WORK TO COMPLETE:
Exactly the lines from the opening of the data through the line containing "queue's rest. -/" should be reproduced, please, with nothing added.
[INFORMATION SHOWN Boundary: Start]
-- ==== Sys2Proof/Certificates/Slice0/Obligations.lean ====
section
/-! DEFINITION. The statements about the model, for the provers. -/

open Sys2Proof Sys2Proof.Machine

/-! ### The step -/

/-- A step with a command at the front of the queue is that command's meaning on the queue's rest. -/
def Obligations.StepRunsFrontCommand : Prop :=
  ∀ (c : Instr) (rest : List Instr) (s : State), s.pending = c :: rest → step s = exec c { s with pending := rest }

/-- With no command waiting a step lets one nanosecond pass (the model's choice, log entry 6). With neither domain
powered nothing changes; with the main domain on and no trim or slew, device time advances by one. -/
def Obligations.EmptyQueueTicks : Prop :=
  ∀ s : State, s.pending = [] →
    step s = .next s.tick ∧
    (s.pwr.aon = false → s.mainOn = false → step s = .next s) ∧
    (s.pwr.aon = false → s.mainOn = true → s.trim = 0 → s.clk.freqAcc = 0 → s.clk.slew = 0 →
      ∃ t, step s = .next t ∧ t.clk.time = s.clk.time + 1)

/-- Two invariants of every step, from every state. A command leaves the queue's rest as it is: the queue is first in, first
out, and no command is lost or made (the model's reading, log entry 65). Memory stays in its canonical form, whatever the
command: addresses strictly rising, and no byte listed that reads as an unlisted one. -/
def Obligations.QueueAndMemoryForm : Prop :=
  ∀ s t : State, step s = .next t →
    t.pending = s.pending.tail ∧ (Memory.wf s.mem = true → Memory.wf t.mem = true)

/-- The fuse array as an invariant of every step: a fuse bit that is blown stays blown, and the lifecycle and the lowest
accepted svn stay values that Table 14-1 has (R347, R349). -/
def Obligations.FuseArrayInvariant : Prop :=
  ∀ (f : Fuses) (s t : State), f.kept s.fuses → s.fuses.legal → step s = .next t → f.kept t.fuses ∧ t.fuses.legal

/-- Only the SEC commands that the spec lets blow fuses, and the vendor's provisioning as the Colophon's firmware comes
ready, change the fuse array (R347, R349, Table 14-9; that COLOPHON_READY takes the provisioning and that no other command
reaches the fuses is the model's choice, log entries 64 and 65). -/
def Obligations.OnlyFuseCommandsBlowFuses : Prop :=
  ∀ (s t : State), step s = .next t → t.fuses ≠ s.fuses →
    ∃ i l, s.pending = i :: l ∧
      ((∃ chal ticket, i = .claim chal ticket) ∨ (∃ q, i = .svnAdvance q) ∨ (∃ q, i = .returnCmd q)
        ∨ (∃ b, i = .colophonReady b))

/-- No event of the main domain happens while its power is off (R12, R370): a command for one leaves the state as it was (the
model's choice, log entry 7). -/
def Obligations.EventsNeedMainDomain : Prop :=
  ∀ (i : Instr) (s : State), mainEvent i = true → s.mainOn = false → exec i s = .next s

/-- An access that its level does not permit changes nothing but the counter of refusals, and its sender receives an
error response (R361); the Spine gives no command while it is down, and no port gives one while AON_POR_N is low; a command of
a block that a Spine restart pauses, or of a domain without power, changes nothing (R12, R27, R336, R387; the model's reading:
log entries 14, 58 and 80, with the list of paused registers). -/
def Obligations.RefusedCommands : Prop :=
  ∀ (i : Instr) (p : Port) (a : Nat) (s : State), commandReg i = some (p, a) →
    (s.portQuiet p = false → s.mayWrite p a = false →
      exec i s = .next ((s.count R.SEC_DENIED_count).send (.busError p))) ∧
    (s.portQuiet p = true → exec i s = .next s) ∧
    (s.mayWrite p a = true → s.spineDown = true → pausedReg a = true → exec i s = .next s) ∧
    (s.mayWrite p a = true → alwaysOn a = false → s.mainOn = false → exec i s = .next s)

/-- Reset: the state in which the always-on power has not come: standby, the main domain off, no command waiting, memory
in canonical form, no folio open, no fault, every register at the reset value of its fields (R5, R370, R373; the state
of the cores and of memory is the model's choice, log entries 1 to 3). -/
def Obligations.ResetState : Prop :=
  let s := State.reset
  s.pending = [] ∧ s.mainOn = false ∧ Memory.wf s.mem = true ∧ s.dir = [] ∧ s.releases = [] ∧ s.irqs = [] ∧
    (∀ n, (s.ent n).st = .free) ∧ (∀ c r, (s.core c).getS r = 0) ∧
    (∀ a i j f, famAt a = some (f, i, j) → ∀ x ∈ f.flds, s.fld x i j = x.rst)

/-! ### Registers and memory -/

/-- A register write: an address outside the control space receives an error response; a write below its register's
level is refused and counted; of those permitted only an aligned 64-bit access changes a register, any other width or
alignment receives an error response; a register without effects of its own stores its fields; an unlisted address
ignores the write (R7, R8, R12, R361). -/
def Obligations.RegisterWrites : Prop :=
  ∀ (p : Port) (addr : BitVec 64) (width : Nat) (v : W64) (s : State),
    let i := Instr.regWrite p addr width v
    let a := addr.toNat
    (s.portQuiet p = true → exec i s = .next s) ∧
    (s.portQuiet p = false → inControl a = false → exec i s = .next (s.send (.busError p))) ∧
    (s.portQuiet p = false → inControl a = true →
      (s.mayWrite p (a / 8 * 8) = false → exec i s = .next ((s.count R.SEC_DENIED_count).send (.busError p))) ∧
      (s.mayWrite p (a / 8 * 8) = true → width ≠ 64 ∨ a % 8 ≠ 0 → exec i s = .next (s.send (.busError p)))) ∧
    (inControl a = true → width = 64 → a % 8 = 0 → Permit s p a →
      (famAt a = none → Leads i s s) ∧
      (∀ x, famAt a = some x → specialFams.contains x.1 = false → Leads i s (s.regStore a v)))

/-- The fields of a register written: each takes what its type gives of its old and its written value, and reads back
so, a wo field as zero; bits outside every field read as zero; no other register changes (R5, R7). -/
def Obligations.RegisterFieldsByType : Prop :=
  ∀ (a i j : Nat) (f : Fam) (v : W64) (s : State), famAt a = some (f, i, j) →
    let t := s.regStore a v
    (∀ x ∈ f.flds, t.fld x i j = x.written (s.fld x i j) (bits v.toNat x.lo x.width)) ∧
    (∀ b, b ≠ a → SMap.get 0 t.ctl b = SMap.get 0 s.ctl b) ∧
    t = { s with ctl := t.ctl } ∧
    (s.colo.shown = none →
      (∀ x ∈ f.flds, bits (s.regRead a).toNat x.lo x.width = if x.kind = .wo then 0 else s.fld x i j) ∧
      (∀ k, (∀ x ∈ f.flds, k < x.lo ∨ x.lo + x.width ≤ k) → (s.regRead a).getLsbD k = false))

/-- A write of a command register is the command that its bits spell; an operation that the register's table does not list
is ignored (R5, R37). -/
def Obligations.CommandRegisters : Prop :=
  ∀ (p : Port) (v : W64) (s : State),
    let w := fun (f : Fld) (i : Nat) => exec (.regWrite p (BitVec.ofNat 64 (f.addr i 0)) 64 v) s
    let b := fun lo n => bits v.toNat lo n
    let fol := BitVec.ofNat 20 (b 4 20)
    let bnd := BitVec.ofNat 12 (b 4 12)
    let flow := BitVec.ofNat 16 (b 4 16)
    let len := BitVec.ofNat 6 (b 4 6)
    (b 0 4 = 1 → w R.FOL_CMD_op 0 = exec (.folOpen p fol) s) ∧
    (b 0 4 = 2 → w R.FOL_CMD_op 0 = exec (.folClose p fol) s) ∧
    (b 0 4 = 3 → w R.FOL_CMD_op 0 = exec (.folReset p fol) s) ∧
    (b 0 4 = 4 → w R.FOL_CMD_op 0 = exec (.folMove p fol) s) ∧
    (b 0 4 = 1 → w R.FOL_BND_CMD_op 0 = exec (.bndRegister p bnd) s) ∧
    (b 0 4 = 2 → w R.FOL_BND_CMD_op 0 = exec (.bndDeregister p bnd) s) ∧
    (b 0 4 = 3 → w R.FOL_BND_CMD_op 0 = exec (.bndLoad p bnd) s) ∧
    (b 0 4 = 4 → w R.FOL_BND_CMD_op 0 = exec (.bndUnload p bnd) s) ∧
    (b 0 4 = 5 → w R.FOL_BND_CMD_op 0 = exec (.bndSwap p bnd) s) ∧
    (b 0 4 = 1 → w R.TOILE_CMD_op 0 = exec (.rejoin p) s) ∧
    (b 0 4 = 2 → w R.TOILE_CMD_op 0 = exec (.repartner p fol (BitVec.ofNat 12 (b 24 12))) s) ∧
    (b 0 4 = 1 → w R.TOILE_XCMD_op 0 = exec (.xcmdRead p len) s) ∧
    (b 0 4 = 2 → w R.TOILE_XCMD_op 0 = exec (.xcmdWrite p len) s) ∧
    (b 0 4 = 3 → w R.TOILE_XCMD_op 0 = exec (.xcmdAdd p len) s) ∧
    (b 0 4 = 4 → w R.TOILE_XCMD_op 0 = exec (.xcmdCas p len) s) ∧
    (b 0 4 = 5 → w R.TOILE_XCMD_op 0 = exec (.xcmdMax p len) s) ∧
    (b 0 4 = 6 → w R.TOILE_XCMD_op 0 = exec (.takeReadLease p len) s) ∧
    (b 0 4 = 7 → w R.TOILE_XCMD_op 0 = exec (.releaseReadLease p len) s) ∧
    (b 0 4 = 1 → w R.INGRESS_CMD_op 0 = exec (.ingressAdd p flow) s) ∧
    (b 0 4 = 2 → w R.INGRESS_CMD_op 0 = exec (.ingressDelete p flow) s) ∧
    (b 0 4 = 3 → w R.INGRESS_CMD_op 0 = exec (.ingressBind p flow (BitVec.ofNat 20 (b 20 20))) s) ∧
    (b 0 4 = 4 → w R.INGRESS_CMD_op 0 = exec (.ingressUnbind p flow) s) ∧
    (b 0 4 = 1 → w R.AUD_BIND_CMD_op 0 = exec (.audBind p fol) s) ∧
    (b 0 4 = 2 → w R.AUD_BIND_CMD_op 0 = exec (.audUnbind p fol) s) ∧
    (∀ x ∈ [(R.FOL_CMD_op, 4), (R.FOL_BND_CMD_op, 5), (R.TOILE_CMD_op, 2), (R.INGRESS_CMD_op, 4), (R.AUD_BIND_CMD_op, 2)],
      b 0 4 = 0 ∨ x.2 < b 0 4 → Permit s p (x.1.addr 0 0) → w x.1 0 = .next s) ∧
    (b 0 2 = 1 → w R.SEC_ATT_CMD_op 0 = exec (.attReport p) s) ∧
    (b 0 2 = 2 → w R.SEC_ATT_CMD_op 0 = exec (.attCert p) s) ∧
    (b 0 2 = 1 → w R.PWR_CMD_op 0 = exec (.standby p) s) ∧
    (b 0 2 = 2 → w R.PWR_CMD_op 0 = exec (.run p) s) ∧
    (b 0 2 = 3 → w R.PWR_CMD_op 0 = exec (.deviceReset p) s) ∧
    w R.HBM_RECAL_pc 0 = exec (.hbmRecal p (Fin.ofNat 32 (b 0 5)) (v.getLsbD 5)) s ∧
    w R.INGRESS_PUSH0_folio 0 = exec (.push p v) s ∧
    w R.ETH_TIME_ADJ_offset_ns 0 = exec (.ethTimeAdj p v) s ∧
    w R.ETH_TIME_FREQ_ppb 0 = exec (.ethTimeFreq p v) s ∧
    w R.MISC_UART_CFG_baud 0 = exec (.uartCfgWrite p v) s ∧
    w R.PWR_ARITH_target 0 = exec (.pwrArithWrite p v) s ∧
    w R.PWR_RTC_ticks 0 = exec (.pwrRtcWrite p v) s ∧
    (∀ h : Fin 16,
      w R.HOOP_AT_FREE_leaf h = exec (.atFree p h (BitVec.ofNat 44 v.toNat)) s ∧
      w R.HOOP_TC_INVAL_all h = exec (.tcInval p h (v.getLsbD 0)) s ∧
      w R.HOOP_DT_LOAD_addr h = exec (.dtLoad p h (BitVec.ofNat 45 v.toNat) (Fin.ofNat 4 (b 45 2))) s)

/-- A memory write: refused at a level that does not reach memory (R361); an error response for a hole or the folio directory
(R21, R30); the bytes written elsewhere, but for an operand buffer of a powered-off hoop (R20, R22). That bytes of two windows
receive an error response, and that those of two operand buffers are written buffer by buffer, is the model's choice (log
entry 9). -/
def Obligations.MemoryWrites : Prop :=
  ∀ (p : Port) (addr : BitVec 40) (dat : List Byte) (s : State), s.pwr.aon = true → s.portQuiet p = false →
    let i := Instr.memoryWrite p addr dat
    let a := addr.toNat
    let one := ∀ c, areaOf a = .opbuf c → areaOf (a + (dat.length - 1)) = .opbuf c
    (s.mayMemory p a dat.length = false → Leads i s (s.denied p)) ∧
    (s.mayMemory p a dat.length = true → s.mainOn = true → dat ≠ [] →
      (oneArea a dat.length = false → Leads i s (s.send (.busError p))) ∧
      (oneArea a dat.length = true →
        (areaOf a = .hole ∨ areaOf a = .dir → Leads i s (s.send (.busError p))) ∧
        (areaOf a = .ctl → dat.length = 8 → exec i s = exec (.regWrite p (addr.setWidth 64) 64 (BitVec.ofNat 64 (leNat dat))) s) ∧
        (∀ c, areaOf a = .opbuf c → one → s.hoopOn (c / 8) = false → Leads i s s) ∧
        (∀ c, areaOf a = .opbuf c → one → s.hoopOn (c / 8) = true → Leads i s (s.writeLocal a dat)) ∧
        (∀ c, areaOf a = .opbuf c → areaOf (a + (dat.length - 1)) = .opbuf (c + 1) →
          let cut := opbufAddr (c + 1) 0 - a
          let low := if s.hoopOn (c / 8) then s.writeLocal a (dat.take cut) else s
          Leads i s (if s.hoopOn ((c + 1) / 8) then low.writeLocal (opbufAddr (c + 1) 0) (dat.drop cut) else low)) ∧
        (areaOf a = .hbm ∨ (∃ h, areaOf a = .store h) → Leads i s (s.writeLocal a dat))))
[INFORMATION SHOWN Boundary: End]
EXPECTED ANSWER:
-- ==== Sys2Proof/Certificates/Slice0/Obligations.lean ====
section
/-! DEFINITION. The statements about the model, for the provers. -/

open Sys2Proof Sys2Proof.Machine

/-! ### The step -/

/-- A step with a command at the front of the queue is that command's meaning on the queue's rest. -/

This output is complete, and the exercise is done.